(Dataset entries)
=== Begin Enclosure ===
section
/-! What tells of a happening and changes nothing else: the events and the recorder's records (R344 to R347, R379), and a change of mode
(R15, R343). -/

namespace Sys2Proof.Machine

/-! ## Raises and records -/

/-- `t` is `s` but for the events and the recorder, and every raise of `s` stands in it. -/
def Reported (s t : State) : Prop := (∃ e x, t = { s with events := e, terrace := x }) ∧ s.events.raises ⊆ t.events.raises

theorem Reported.refl (s : State) : Reported s s := ⟨⟨_, _, rfl⟩, fun _ h => h⟩

theorem Reported.trans {s t u : State} (h : Reported s t) (h' : Reported t u) : Reported s u := by
  obtain ⟨⟨e, x, rfl⟩, hr⟩ := h
  obtain ⟨⟨e', x', rfl⟩, hr'⟩ := h'
  exact ⟨⟨e', x', rfl⟩, fun _ hm => hr' (hr hm)⟩

/-- A fold of happenings that are each reported. -/
theorem Reported.foldl {α : Type} {f : State → α → State} (h : ∀ s a, Reported s (f s a)) (l : List α) (s : State) :
    Reported s (l.foldl f s) := by
  induction l generalizing s with
  | nil => exact .refl s
  | cons a l ih => exact (h s a).trans (ih _)

theorem State.addRecord_events (s : State) (type : Nat) (st : Stamp) (data : Bytes) : (s.addRecord type st data).1.events = s.events := by
  obtain ⟨x, h⟩ := s.addRecord_frame type st data
  rw [h]

theorem State.record_raises (s : State) (type : Nat) (st : Stamp) (data : Bytes) :
    s.events.raises ⊆ (s.record type st data).events.raises := by
  have hev := s.addRecord_events type st data
  unfold State.record
  split
  · next t h =>
    rw [h] at hev
    exact fun _ hm => by rw [hev]; exact hm
  · next t h =>
    rw [h] at hev
    change t.events = _ at hev
    split
    · exact fun _ hm => by rw [← hev] at hm; exact hm
    · intro r hm
      rw [State.addRecord_events]
      rw [← hev] at hm
      exact List.mem_cons_of_mem _ hm

theorem State.record_reported (s : State) (type : Nat) (st : Stamp) (data : Bytes) : Reported s (s.record type st data) :=
  ⟨s.record_frame type st data, s.record_raises type st data⟩

theorem State.raiseOnly_reported (s : State) (source fn : Nat) (st : Stamp) (data : BitVec 128) :
    Reported s (s.raiseOnly source fn st data) :=
  ⟨⟨_, _, rfl⟩, fun _ hm => List.mem_cons_of_mem _ hm⟩

theorem State.raise_reported (s : State) (source fn : Nat) (st : Stamp) (type : Nat) (data : BitVec 128) :
    Reported s (s.raise source fn st type data) :=
  (s.raiseOnly_reported source fn st data).trans (State.record_reported _ type st _)

/-- What is raised stands among the raises. -/
theorem State.raise_mem (s : State) (source fn : Nat) (st : Stamp) (type : Nat) (data : BitVec 128) :
    ({ fn := fn, source := source, stamp := st, data := data } : Raise) ∈ (s.raise source fn st type data).events.raises :=
  State.record_raises _ type st _ (List.mem_cons_self ..)

/-! ## A change of mode -/

/-- A change into a mode in which the cores run touches the mode, ALERT#, the events and the recorder. -/
theorem State.enterMode_frame (s : State) {m : Mode} (h : m.running = true) :
    ∃ p e x, s.enterMode m = { s with mode := m, pins := p, events := e, terrace := x } := by
  have hraise (u : State) (d : BitVec 128) : ∃ e x, u.raise 1 0 0 6 d = { u with events := e, terrace := x } := u.raise_frame 1 0 0 6 d
  cases m
  case fill | boot => cases h
  all_goals
    obtain ⟨e, x, he⟩ := hraise _ _
    exact ⟨_, e, x, he⟩

end Sys2Proof.Machine
end

section
/-! REBUILD and the entry into SERVICE or SEALED (R15, R24, R25, R251 to R253, R260, R365, R368). -/

namespace Sys2Proof.Machine

section
variable {s t : State} {f : RebuildFindings}

theorem State.powered_of_cored (h : s.cored = true) : s.pins.pwrFail = false := by
  simp [State.cored, State.powered] at h; exact h.1

theorem State.rebuildRun_idle (h : s.update.rebuilt = true) : s.rebuildRun f = s := by simp [State.rebuildRun, h]

/-! ## The end of REBUILD -/

/-- What the end of a rebuild leaves of Delta: the path taken and how long it took. -/
def rebuiltDelta (d : Delta) (path : Nat) (f : RebuildFindings) (replayed boot : Nat) : Delta :=
  { d with phase := 0, progress := 0, path := path, scanCause := f.scanCause, headerMs := f.headerMs, loadMs := f.loadMs,
           replayMs := f.replayMs, replayed := replayed, rebuildBoot := boot }

/-- The state behind source 128, in which REBUILD has rebuilt the index. -/
def State.rebuildDone (s : State) (path : Nat) (f : RebuildFindings) (replayed : Nat) : State :=
  ((s.updDelta fun d => rebuiltDelta d path f replayed s.update.bootCount).raise 128 0 0 0x50F
    (eventData [(1, path), (4, f.headerMs), (4, f.loadMs), (4, f.replayMs)])).updUpdate fun u => { u with rebuilt := true }

theorem State.rebuildDone_frame (s : State) (path : Nat) (f : RebuildFindings) (replayed : Nat) :
    ∃ e x, s.rebuildDone path f replayed = { s with
      delta := rebuiltDelta s.delta path f replayed s.update.bootCount, update := { s.update with rebuilt := true }
      events := e, terrace := x } := by
  obtain ⟨e, x, h⟩ := (s.updDelta fun d => rebuiltDelta d path f replayed s.update.bootCount).raise_frame 128 0 0 0x50F
    (eventData [(1, path), (4, f.headerMs), (4, f.loadMs), (4, f.replayMs)])
  exact ⟨e, x, by rw [State.rebuildDone, h]; rfl⟩

theorem State.rebuildDone_mem (s : State) (path : Nat) (f : RebuildFindings) (replayed : Nat) :
    ({ fn := 0, source := 128, stamp := 0, data := eventData [(1, path), (4, f.headerMs), (4, f.loadMs), (4, f.replayMs)] } : Raise) ∈
      (s.rebuildDone path f replayed).events.raises :=
  State.raise_mem _ 128 0 0 0x50F _

/-- On unsealed media a rebuild ends in REBUILD, and tells at most what it waits for. -/
theorem State.rebuildEnd_unsealed {path n : Nat} (h : s.delta.sealed = false) : Reported (s.rebuildDone path f n) (s.rebuildEnd path f n) := by
  obtain ⟨e, x, hd⟩ := s.rebuildDone_frame path f n
  have hs : (s.rebuildDone path f n).delta.sealed = false := by rw [hd]; exact h
  have heq : s.rebuildEnd path f n =
      if (s.rebuildDone path f n).delta.sealed then (s.rebuildDone path f n).sealedEntry
      else if !(s.rebuildDone path f n).time.lockedBoot then
        (s.rebuildDone path f n).raise 2 0 0 6 (eventData [(1, (s.rebuildDone path f n).time.quality.code)])
      else if !(s.rebuildDone path f n).update.warm && decide ((s.rebuildDone path f n).time.lockGrain ≤ (s.rebuildDone path f n).delta.mediaGrain) then
        (s.rebuildDone path f n).raise 24 0 0 0x103
          (eventData [(8, (s.rebuildDone path f n).time.lockGrain), (8, (s.rebuildDone path f n).delta.mediaGrain)])
      else s.rebuildDone path f n := rfl
  rw [heq, hs]
  simp only [Bool.false_eq_true, if_false]
  split
  · exact State.raise_reported ..
  · split
    · exact State.raise_reported ..
    · exact .refl _

/-- What a rebuild's end leaves on unsealed media, with source 128. -/
theorem State.rebuildEnd_frame (h : s.delta.sealed = false) (path n : Nat) (f : RebuildFindings) :
    ∃ e x, s.rebuildEnd path f n = { s with
        delta := rebuiltDelta s.delta path f n s.update.bootCount, update := { s.update with rebuilt := true }, events := e, terrace := x } ∧
      ({ fn := 0, source := 128, stamp := 0, data := eventData [(1, path), (4, f.headerMs), (4, f.loadMs), (4, f.replayMs)] } : Raise) ∈
        e.raises := by
  obtain ⟨e, x, hdone⟩ := s.rebuildDone_frame path f n
  have hmem := s.rebuildDone_mem path f n
  obtain ⟨⟨e', x', hend⟩, hsub⟩ := State.rebuildEnd_unsealed (f := f) (path := path) (n := n) h
  have hmem' := hsub hmem
  rw [hend, hdone] at hmem'
  exact ⟨e', x', by rw [hend, hdone], hmem'⟩

/-- On sealed media a rebuild ends with the entry into SEALED. -/
theorem State.rebuildEnd_sealed {path n : Nat} (h : s.delta.sealed = true) :
    s.rebuildEnd path f n = (s.rebuildDone path f n).sealedEntry := by
  obtain ⟨e, x, hd⟩ := s.rebuildDone_frame path f n
  have hs : (s.rebuildDone path f n).delta.sealed = true := by rw [hd]; exact h
  simp only [State.rebuildEnd]
  exact if_pos hs

/-! ## A warm restart (R251) -/

/-- Nonce counters and write sequence go on from what was reserved. -/
def State.resumed (s : State) : State :=
  { s with gorge := { s.gorge with pages := s.gorge.pages.map fun e => (e.1, { e.2 with counter := e.2.reserved }) }
           index := { s.index with wseq := s.index.wseqEnd } }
=== End Enclosure ===
* Required work
In the entries above, find the line with "theorem State.raiseOnly_reported (s" and the line with "theorem State.powered_of_cored (h", then restate word for word both of them and every line between, with nothing more.

* Expected answer
theorem State.raiseOnly_reported (s : State) (source fn : Nat) (st : Stamp) (data : BitVec 128) :
    Reported s (s.raiseOnly source fn st data) :=
  ⟨⟨_, _, rfl⟩, fun _ hm => List.mem_cons_of_mem _ hm⟩

theorem State.raise_reported (s : State) (source fn : Nat) (st : Stamp) (type : Nat) (data : BitVec 128) :
    Reported s (s.raise source fn st type data) :=
  (s.raiseOnly_reported source fn st data).trans (State.record_reported _ type st _)

/-- What is raised stands among the raises. -/
theorem State.raise_mem (s : State) (source fn : Nat) (st : Stamp) (type : Nat) (data : BitVec 128) :
    ({ fn := fn, source := source, stamp := st, data := data } : Raise) ∈ (s.raise source fn st type data).events.raises :=
  State.record_raises _ type st _ (List.mem_cons_self ..)

/-! ## A change of mode -/

/-- A change into a mode in which the cores run touches the mode, ALERT#, the events and the recorder. -/
theorem State.enterMode_frame (s : State) {m : Mode} (h : m.running = true) :
    ∃ p e x, s.enterMode m = { s with mode := m, pins := p, events := e, terrace := x } := by
  have hraise (u : State) (d : BitVec 128) : ∃ e x, u.raise 1 0 0 6 d = { u with events := e, terrace := x } := u.raise_frame 1 0 0 6 d
  cases m
  case fill | boot => cases h
  all_goals
    obtain ⟨e, x, he⟩ := hraise _ _
    exact ⟨_, e, x, he⟩

end Sys2Proof.Machine
end

section
/-! REBUILD and the entry into SERVICE or SEALED (R15, R24, R25, R251 to R253, R260, R365, R368). -/

namespace Sys2Proof.Machine

section
variable {s t : State} {f : RebuildFindings}

theorem State.powered_of_cored (h : s.cored = true) : s.pins.pwrFail = false := by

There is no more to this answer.